Text Size + -
10/3/2003
SPECIAL REPORT: Surprise in the mailbox?

Some truckers in Illinois told they must pay new fee or their plates are no good

Truckers in Illinois are reeling after receiving notices from the state that they must pay additional fees – some more than $1,000 – to keep the plates they already paid for this year.

The additional money – called a Commercial Distribution Fee – was passed earlier this year as part of SB841. The law requires every owner of a truck over 8,000 pounds to pay a fee equal to 36 percent of his or her Illinois registration fee. The law called on truckers to pay the fee “for each registration year.”

But many truckers were caught off guard when they received letters around the first of October saying they owed the fee for this year, even though they already have valid plates.

All truckers eventually pay

Although only in-state truckers are being charged now, the new fee applies to all truckers who travel in Illinois, officials at the Secretary of State’s Office said. Like other registration fees, it is apportioned based on the percentage of a trucker’s total miles that are traveled in the state.

The apportionment is handled by the International Registration Plan, or IRP, a reciprocal interstate compact that regulates payment of fees to states by truckers.

Letters spread rampant confusion in trucking community

The letters sent to truckers throughout Illinois have sparked considerable anger among truck owners, but even more, it has left them confused.

In part, that is because the letters do not make it clear what the charge is, who will pay it, and when.

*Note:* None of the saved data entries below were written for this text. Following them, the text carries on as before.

-- ==== Sys2Proof/Machine/Load.lean ====
section
/-! DEFINITION. The stream of segments: words that arrive, headers, records, the checks at the end of a segment, the
commit, and overwrite-active reloads ("Configuration Loading and Blocking"). -/

namespace Sys2Proof.Machine

/-! ## Words that arrive -/

/-- CFG_PORT_WORD: a stream word reaches the port (R441, R446). Input that the controller discards or skips goes no
further; a word beyond the buffer is lost and sets `OVERRUN`. (DEDUCED, assumption 146) -/
def execCfgPortWord (w : BitVec 64) (s : State) : Out :=
  if !s.cfgRuns || s.cfg.discard then .next s
  else if 0 < s.cfg.skipLeft then .next (s.modCfg fun c => { c with skipLeft := c.skipLeft - 1 })
  else if Config.cfgBuffer + 16 ≤ s.cfg.input.length then .next (s.set R.CFG_STAT.OVERRUN 1)
  else .next (s.modCfg fun c => { c with input := c.input ++ [w.toNat] })

/-- Bytes as stream words (R4). -/
def bytesWords (l : List Nat) : List Nat := (List.range (l.length / 8)).map fun i => numAt l (8 * i) 8

/-- The packet comes from the source that the load names (R442). (DEDUCED, assumption 132) -/
def fromSource (l : Load) (p : Pkt) : Bool := l.source == 2 || (l.source == 3 && p.srcDev == l.num && p.srcEp == l.ep)

/-- CFG_STREAM_PACKET: the packet at the head of endpoint 0A1h (R442). (DEDUCED, assumption 132) -/
def execCfgStreamPacket (p : Pkt) (s : State) : Out :=
  if !s.cfgRuns || s.rxHead 0xA1 != some p then .next s
  else
    let s := popRx 0xA1 s
    if p.typ ≠ 2 then .next (answerPkt p 1 0 [] false s)
    else match s.cfg.load with
      | none => .next (logNoc p 1 0 s)
      | some l =>
        if !fromSource l p then .next (logNoc p 1 0 s)
        else if p.off ≠ l.pos % 2 ^ 32 ∨ p.data.length % 8 ≠ 0 then .next (logNoc p 2 0 s)
        else .next (s.modLoad fun l => { l with pos := l.pos + p.data.length, buf := l.buf ++ bytesWords p.data })

/-! ## Headers -/

/-- `MAGIC` and `VERSION` are those of Table 14-1. -/
def magicOk (w0 : Nat) : Bool := w0 % 2 ^ 32 == 0x5244524F && bitsOf w0 32 8 == 1

/-- Words after the header of a segment. -/
def restWords (h : List Nat) : Nat := bitsOf (h.getD 1 0) 32 32 + trailerWords ((h.getD 1 0).testBit 17)

/-- The port skips the next `n` words. (DEDUCED, assumption 133) -/
def skipPort (n : Nat) (s : State) : State :=
  s.modCfg fun c => { c with input := c.input.drop n, skipLeft := n - c.input.length }

/-- The port makes its input unusable until it has been idle (R432). (DEDUCED, assumption 133) -/
def discardPort (s : State) : State := s.modCfg fun c => { c with input := [], discard := true }

/-- The port takes the chain position from a header (R443). (DEDUCED, assumption 134) -/
def takePosition (h : List Nat) (s : State) : State :=
  if s.flag R.STRAP_LATCH.FIRST ∨ s.flag R.CFG_STAT.POS_VALID then s
  else (s.set R.CFG_STAT.POSITION (bitsOf (h.getD 1 0) 8 5)).set R.CFG_STAT.POS_VALID 1

/-- The header as it is forwarded: `HOP` raised by 1 (R444). (DEDUCED, assumption 134) -/
def raisedHop (h : List Nat) : List Nat := h.set 1 (h.getD 1 0 + 256)

/-- Words leave on `CFGO`. -/
def sendCfgo (l : List Nat) (s : State) : State := s.modCfg fun c => { c with cfgo := c.cfgo ++ l }

/-- The header checks of R432 for a segment of this position fail. -/
def headerBad (h : List Nat) : Bool :=
  let w0 := h.getD 0 0
  let w1 := h.getD 1 0
  let w2 := h.getD 2 0
  bitsOf w0 40 16 != 0x4B39 || bitsOf w0 56 8 != 0 || bitsOf w1 5 3 != 0 || bitsOf w1 13 3 != 0 || bitsOf w1 19 13 != 0
    || w2.testBit 35 || bitsOf w2 56 8 != 0 || h.getD 5 0 != 0
    || decide (178257920 < bitsOf w1 32 32 * 8 + 48 + 8 * trailerWords (w1.testBit 17))
    || decide (83886080 < bitsOf (h.getD 4 0) 32 32)

/-- First check of Table 15-2 that fails at the header: its number and status. -/
def State.secCheck (s : State) (l : Load) : Option (Nat × Nat) :=
  let k := l.ksrc
  if k = 3 then some (1, stForeign)
  else if k = 2 ∧ !s.flag R.SEC_PROT.ZK_OK then some (2, stDenied)
  else if k = 0 ∧ !s.flag R.SEC_PROT.FK_OK then some (3, stAuthFail)
  else if k = 1 ∧ (!s.flag R.SEC_PROT.BBK_OK ∨ !s.flag R.SEC_STAT.BBK_VALID) then some (4, stAuthFail)
  else if bitsOf l.keysel 4 4 < s.get R.SEC_PROT.MIN_SVN then some (5, stDenied)
  else if !l.signed && s.flag R.SEC_PROT.SIG_REQ then some (6, stDenied)
  else if l.signed && !s.bit R.SEC_PROT.PK_OK (bitsOf l.keysel 2 1) then some (7, stAuthFail)
  else none

/-- The landing group in its order of use (R295). -/
def landingGroup : List Nat := (List.range 40).map fun i => 54 + i / 4 + 64 * (i % 4)

/-- Landing banks that a load needs (R295). -/
def landingNeed (l : Load) : Nat :=
  if l.kind < 2 then 40
  else if l.kind = 2 then (l.landBytes + 2 ^ 21 - 1) / 2 ^ 21
  else (8 * l.length + 2 ^ 21 - 1) / 2 ^ 21

/-- Bank `b` may be reserved for landing (R295). -/
def State.landable (s : State) (b : Nat) : Bool :=
  s.get (R.BANK_OWN.OWNER b) == 0x100 && s.get (R.BANK_CFG.PWR b) == 0 && !s.flag (R.BANK_CFG.CMODE b)
    && !s.flag (R.SPILL_STAT.EN b) && !s.flag (R.BANK_CFG.OFFLINE b)

/-- A segment for this position, with its header in the load, is refused, or its payload follows (R432, R448, R462,
R295). -/
def judgeHeader (l : Load) (s : State) : State :=
  let s := s.modLoad fun _ => l
  let refuse := fun st s => failLoad st (applyIf (l.source == 1) (skipPort (restWords l.hdr)) s)
  if headerBad l.hdr then refuse stForeign s
  else if l.isPartial != decide (2 ≤ l.kind) then refuse stDenied s
  else match s.secCheck l with
    | some (k, st) =>
      let s := applyIf (l.source == 1) (skipPort (restWords l.hdr)) s
      if st = stAuthFail then authFail k s else failLoad st s
    | none =>
      let n := landingNeed l
      let banks := landingGroup.take n
      if 40 < n ∨ !banks.all s.landable then refuse stNoResource s
      else
        let s := forEach banks (fun b s => s.set (R.BANK_CFG.LAND b) 1) s
        setCfgState 2 (s.modLoad fun _ => { l with banks := banks, stage := 1 })

/-- A header of the load's source: unusable, for another position, or for this one. -/
def loadHeader (l : Load) (h : List Nat) (s : State) : State :=
  let s := takeWords 6 s
  if !magicOk (h.getD 0 0) then failLoad stForeign (applyIf (l.source == 1) discardPort s)
  else
    let s := applyIf (l.source == 1) (takePosition h) s
    if h.getD 1 0 % 32 = s.get R.CFG_STAT.POSITION then
      let pos := if l.source = 0 then l.pos + 48 else l.pos
      let buf := if 2 ≤ l.source then l.buf.drop 6 else l.buf
      judgeHeader { l with hdr := h, segPos := l.pos, pos := pos, buf := buf } s
    else if l.source = 1 then
      if s.get R.CFG_STAT.POSITION = 31 then skipPort (restWords h) s
      else (sendCfgo (raisedHop h) (s.modCfg fun c => { c with fwdLeft := restWords h })).set R.CFG_STAT.FWD 1
    else
      let s := s.modLoad fun l => { l with stage := 5, skip := restWords h }
      if s.get R.CFG_STAT.POSITION = 31 then s else (sendCfgo (raisedHop h) s).set R.CFG_STAT.FWD 1

/-- A header that reaches the port while no load waits for one: forwarded, or its segment skipped (R432, R444).
(DEDUCED, assumption 133) -/
def portHeader (s : State) : State :=
  let h := s.cfg.input.take 6
  let s := s.modCfg fun c => { c with input := c.input.drop 6 }
  if !magicOk (h.getD 0 0) then discardPort (setLast stForeign s)
  else
    let s := takePosition h s
    if h.getD 1 0 % 32 = s.get R.CFG_STAT.POSITION ∨ s.get R.CFG_STAT.POSITION = 31 then skipPort (restWords h) s
    else (sendCfgo (raisedHop h) (s.modCfg fun c => { c with fwdLeft := restWords h })).set R.CFG_STAT.FWD 1

/-- The port offers a header that no load takes. -/
def State.portFree (s : State) : Bool :=
  decide (s.cfg.fwdLeft = 0) && decide (s.cfg.skipLeft = 0) && !s.cfg.discard && decide (6 ≤ s.cfg.input.length)
    && (match s.cfg.load with | some l => l.source != 1 || l.stage == 0 | none => true)

/-- SEGMENT_HEADER: the load that waits for a header takes it; otherwise the port takes one for itself. -/
def execSegmentHeader (s : State) : Out :=
  if !s.cfgRuns then .next s
  else match s.cfg.load.filter fun l => l.stage == 0 with
    | some l =>
      let h := s.ready l 6
      if h.length = 6 then .next (loadHeader l h s)
      else if s.slotShort l 6 then .next (failLoad stShort s)
      else if l.source ≠ 1 ∧ s.portFree then .next (portHeader s)
      else .next s
    | none => if s.portFree then .next (portHeader s) else .next s

/-- SEGMENT_FORWARD: words of a segment for another position leave on `CFGO` (R444); at position 31 they are
discarded. -/
def execSegmentForward (words : Nat) (s : State) : Out :=
  if !s.cfgRuns then .next s
  else if 0 < s.cfg.fwdLeft then
    let n := min words (min s.cfg.fwdLeft s.cfg.input.length)
    let s := sendCfgo (s.cfg.input.take n) s
    let s := s.modCfg fun c => { c with input := c.input.drop n, fwdLeft := c.fwdLeft - n }
    .next (applyIf (s.cfg.fwdLeft == 0) (fun s => s.set R.CFG_STAT.FWD 0) s)
  else match s.cfg.load.filter fun l => l.stage == 5 with
    | some l =>
      let w := s.ready l (min words l.skip)
      if w = [] ∧ 0 < l.skip ∧ s.slotShort l 1 then .next (failLoad stShort (s.set R.CFG_STAT.FWD 0))
      else
        let s := applyIf (s.get R.CFG_STAT.POSITION != 31) (sendCfgo w) s
        let s := (takeWords w.length s).modLoad fun l => { l with skip := l.skip - w.length }
        if l.skip = w.length then .next ((s.set R.CFG_STAT.FWD 0).modLoad fun l => { l with stage := 0 }) else .next s
    | none => .next s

One trucker contacted by Land Line, having seen one of the letters, thought the Commercial Distribution Fee was an additional cost on top of the 36 percent increase in registration fees in Illinois. According to state officials, the Commercial Distribution Fee is the name given to the 36 percent increase.

"The way everyone is understanding the letter is that what you paid last year for plates, combined, is going up 36 percent from last year,' the trucker said. "To be honest with you, I don't know if I can do it - I don't know if I can come up with the $1,000 to put out."

That trucker, who saw a friend’s copy of the letter, will not pay the full $1,005 Commercial Distribution Fee – since he has IRP plates, he will pay an apportioned percentage based on his mileage in Illinois, just as he does with other state registration fees.

Beth Kauffman, spokeswoman for the Illinois Secretary of State’s office, said the recent letters and bills were sent to in-state Illinois truckers who have flat weight or mileage-tax based plates.

According to the letter, truckers who receive the bills must pay the fee by Nov. 1. Not paying “may result in revocation or suspension of your vehicle registration.”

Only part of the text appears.